Details
-
Bug
-
Status: In Progress
-
Major
-
Resolution: Unresolved
-
3.5.1
-
None
Description
I am trying to use feature transformer on nested data after flattening, but it fails.
val structureData = Seq( Row(Row(10, 12), 1000), Row(Row(12, 14), 4300), Row( Row(37, 891), 1400), Row(Row(8902, 12), 4000), Row(Row(12, 89), 1000) ) val structureSchema = new StructType() .add("location", new StructType() .add("longitude", IntegerType) .add("latitude", IntegerType)) .add("salary", IntegerType) val df = spark.createDataFrame(spark.sparkContext.parallelize(structureData), structureSchema) def flattenSchema(schema: StructType, prefix: String = null, prefixSelect: String = null): Array[Column] = { schema.fields.flatMap(f => { val colName = if (prefix == null) f.name else (prefix + "." + f.name) val colnameSelect = if (prefix == null) f.name else (prefixSelect + "." + f.name) f.dataType match { case st: StructType => flattenSchema(st, colName, colnameSelect) case _ => Array(col(colName).as(colnameSelect)) } }) } val flattenColumns = flattenSchema(df.schema) val flattenedDf = df.select(flattenColumns: _*)

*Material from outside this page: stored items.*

/-! ### The obligation about the supply and RESET_N -/

/-- Settles O51: the supply, the power-fail warning and RESET_N, by what each makes of a state that is due. -/
theorem supplyAndResetPin : Obligations.SupplyAndResetPin := by
  intro s p r rs released kept down
  refine ⟨?vaux, ?vhold, ?holdup, ?pfail, ?rails, ?pinLow, ?pinHigh, ?stuck, ?unmask, ?surge⟩
  case vaux =>
    intro mv us o due
    refine ⟨fun h => congrArg State.done (s.vauxValid_idle mv us h), fun h => ?_⟩
    obtain ⟨hfirm, hrel, hheld⟩ := s.powered_rise h.2.1
    exact ⟨_, congrArg State.done (s.vauxValid_due mv us h), (State.run_of_firm hfirm :), (State.pwr_of_firm hfirm :),
      (congrArg HubRegs.rstCause (State.hubRegs_of_firm hfirm) :), hrel, hheld⟩
  case vhold =>
    intro dv o ok u
    refine ⟨fun hr => ?_, fun hr hok => ?_, fun hr hok hpin ht => ?_, fun hr hok hoff => ?_⟩
    · exact congrArg State.done (s.vholdOk_off dv hr)
    · exact congrArg State.done (s.vholdOk_low dv hr hok)
    · exact ⟨_, congrArg State.done (s.vholdOk_high dv hr hok), u.release_released ⟨hok, hpin, hr, ht⟩,
        (State.hubRegs_of_firm u.release_firm :), (State.pwr_of_firm u.release_firm :)⟩
    · have hheld : ¬u.Rising := by
        rintro ⟨-, hpin, -, ht⟩
        exact hoff.elim (fun h => absurd (h.symm.trans hpin) (by decide)) (fun h => h ht)
      exact congrArg State.done ((s.vholdOk_high dv hr hok).trans (u.release_held hheld))
  case holdup =>
    intro us o u
    exact ⟨fun hr => congrArg State.done (s.holdupMeasure_off us hr), fun hr => congrArg State.done (s.holdupMeasure_eq us hr)⟩
  case pfail =>
    intro mv o due
    refine ⟨fun h => congrArg State.done (s.pfail_idle mv h), fun h => ?_⟩
    obtain ⟨hnow, hfail⟩ := s.testsOff_commit
    have hz := s.pfail_due mv h
    generalize s.testsOff.commitAll = w at hnow hfail hz
    refine ⟨_, congrArg State.done hz, congrArg some hnow, fun n hn hrun => ?_, ?_⟩
    · obtain ⟨⟨-, -, hpf, hinh, hpwm, hcm, hcnt, -, hi, he⟩, hmust, -⟩ := hfail n hn hrun
      exact ⟨hpf, hinh, hpwm, hcm, hcnt, hi, he, hmust⟩
    · rintro ⟨n, hn, hrun⟩
      obtain ⟨-, -, hhub⟩ := hfail n hn hrun
      exact hhub
  case rails =>
    intro dv o
    refine ⟨?_, fun t ht h => ?_⟩
    · rintro (ht | ⟨t, ht, hearly⟩)
      · exact congrArg State.done (s.railsOff_idle dv ht)
      · exact congrArg State.done (s.railsOff_early dv t ht hearly)
    · obtain ⟨hdown, hst, hpwr, hey⟩ := s.railless_keeps t
      have hz := s.railsOff_due dv t ht (by omega)
      generalize s.railless t = w at hdown hst hpwr hey hz
      refine ⟨_, congrArg State.done hz, hdown, hst, rfl, rfl, rfl, fun n i hn hi => ?_, fun htime hdone => ?_⟩
      · have hoff : (w.unpowered.ch n).ey.o = ({} : Ey).o := hey n hn
        rw [hoff]
        exact Ey.live_dark i hi
      · have hmust : w.pwr.must = s.pwr.must := by rw [hpwr, (s.commitEnd_keeps t).1]
        have hall : w.pwr.done = w.pwr.must := by rw [hmust, hpwr, s.commitEnd_done t htime hdone]
        rw [w.unpowered_pfEnd hall, hmust]
  case pinLow =>
    intro us o due
    refine ⟨fun h => congrArg State.done (s.resetPin_idle us h), fun h => ?_⟩
    obtain ⟨hdown, hst, hrst⟩ := s.moduleReset_keeps fun c => { c with pin := true }
    have hz := s.resetPin_due us h
    generalize (s.moduleReset fun c => { c with pin := true }) = w at hdown hst hrst hz
    exact ⟨_, congrArg State.done hz, hdown, hst, rfl, hrst⟩
  case pinHigh =>
    intro us o
    refine ⟨fun h => congrArg State.done (s.resetPin_high_idle us h), fun hr ht hp hoff => ?_⟩
    obtain ⟨hfirm, hrel, hheld⟩ := s.unpinned.rise_keeps hoff
    exact ⟨_, congrArg State.done (s.resetPin_high us hr ht hp), (congrArg PowerDie.pin (State.pwr_of_firm hfirm) :),
      (State.run_of_firm hfirm :), fun hv => hrel ⟨hv, rfl, hr, ht⟩, hheld⟩
  case stuck =>
    intro us o due
    refine ⟨fun h => congrArg State.done (s.resetStuck_idle us h), fun h => ?_⟩
    obtain ⟨hpwr, hregs⟩ := s.masked.rise_regs
    exact ⟨_, congrArg State.done (s.resetStuck_due us h), (congrArg PowerDie.pin hpwr :), (congrArg HubRegs.rstStatus hregs :),
      (congrArg HubRegs.rstCause hregs :), fun n hn => (s.masked.rise_ackPend n hn).trans (s.masked_ch n hn),
      fun hoff => State.run_of_firm (s.masked.rise_keeps hoff).1⟩
  case unmask =>
    intro us
    exact ⟨fun h => congrArg State.done (if_pos h), fun h => congrArg State.done (if_neg (Nat.not_lt.mpr h))⟩
  case surge =>
    intro mv us o near bad u
    refine ⟨fun h => if_pos ((s.surgeBad_iff mv us).mpr h), fun h => ?_, fun h hmv => ?_⟩
    · exact (s.executes_surge mv us (by omega)).trans (congrArg State.done (if_pos h))
    · exact (s.executes_surge mv us h).trans (congrArg State.done (if_neg (Nat.not_le.mpr hmv)))

end Sys2Proof.Machine

namespace Sys2Proof.Machine

/-! ### Alarms (R595 to R600) -/

/-- z is key store k after alarms: the settings and the levels of its inputs are the same, and a hold lasts. -/
def Key.After (k z : Key) : Prop :=
  z.r.tampCfg = k.r.tampCfg ∧ z.r.tampStatus.in0Open = k.r.tampStatus.in0Open ∧ z.r.tampStatus.in1Open = k.r.tampStatus.in1Open
    ∧ (k.r.tampStatus.hold = true → z.r.tampStatus.hold = true)

namespace Key.After

variable {k z w : Key}

theorem refl (k : Key) : Key.After k k := ⟨rfl, rfl, rfl, id⟩

theorem trans (h : Key.After k z) (g : Key.After z w) : Key.After k w := by
  obtain ⟨hcfg, h0, h1, hhold⟩ := h
  obtain ⟨gcfg, g0, g1, ghold⟩ := g
  exact ⟨gcfg.trans hcfg, g0.trans h0, g1.trans h1, ghold ∘ hhold⟩

theorem hold (h : Key.After k z) (hk : k.r.tampStatus.hold = true) : z.r.tampStatus.hold = true := by
  obtain ⟨-, -, -, hlast⟩ := h
  exact hlast hk

/-- The registers of a key store tell. -/
theorem of_r (h : z.r = k.r) : Key.After k z := by
  rw [Key.After, h]
  exact ⟨rfl, rfl, rfl, id⟩

end Key.After

/-- An alarm leaves the settings and the levels of the inputs, and the die is in the hold (R599). -/
theorem Key.after_alarm (k : Key) (code : Nat) (boot : Bool) :
    Key.After k (k.alarm code boot).1 ∧ (k.alarm code boot).1.r.tampStatus.hold = true := by
  unfold Key.alarm Key.After
  cases h : k.r.tampStatus.hold <;> simp [h]

/-- What a Sole's alarm does to its channel changes neither its run state nor its key registers. -/
def Chan.Awake (a k : Chan) : Prop := k.core.run = a.core.run ∧ k.key.r = a.key.r

namespace Chan.Awake

variable {a k z : Chan}

theorem refl (a : Chan) : Chan.Awake a a := ⟨rfl, rfl⟩

theorem trans (h : Chan.Awake a k) (g : Chan.Awake k z) : Chan.Awake a z := ⟨g.1.trans h.1, g.2.trans h.2⟩

theorem of_lasts (h : Chan.Lasts a k) : Chan.Awake a k := ⟨(congrArg Core.run h.1 :), (congrArg Key.r h.2.1 :)⟩

theorem recFlag (h : Chan.Awake a k) (f : BitVec 16) : Chan.Awake a (k.recFlag f) := by
  unfold Chan.recFlag
  split <;> exact h

theorem legalTamper (k : Chan) : Chan.Awake k k.legalTamper := by
  refine recFlag (List.foldlRecOn _ _ (motive := fun u => Chan.Awake k u) ?_ fun u hu x _ => ?_) _
  · split <;> exact .refl k
  · split <;> exact hu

Now using the string indexer on the DOT notation.
val si = new StringIndexer().setInputCol("location.longitude").setOutputCol("longitutdee") val pipeline = new Pipeline().setStages(Array(si)) pipeline.fit(flattenedDf).transform(flattenedDf).show()
The above code fails
xception in thread "main" org.apache.spark.sql.AnalysisException: Cannot resolve column name "location.longitude" among (location.longitude, location.latitude, salary); did you mean to quote the `location.longitude` column? at org.apache.spark.sql.errors.QueryCompilationErrors$.cannotResolveColumnNameAmongFieldsError(QueryCompilationErrors.scala:2261) at org.apache.spark.sql.Dataset.org$apache$spark$sql$Dataset$$resolveException(Dataset.scala:258) at org.apache.spark.sql.Dataset.$anonfun$resolve$1(Dataset.scala:250) .....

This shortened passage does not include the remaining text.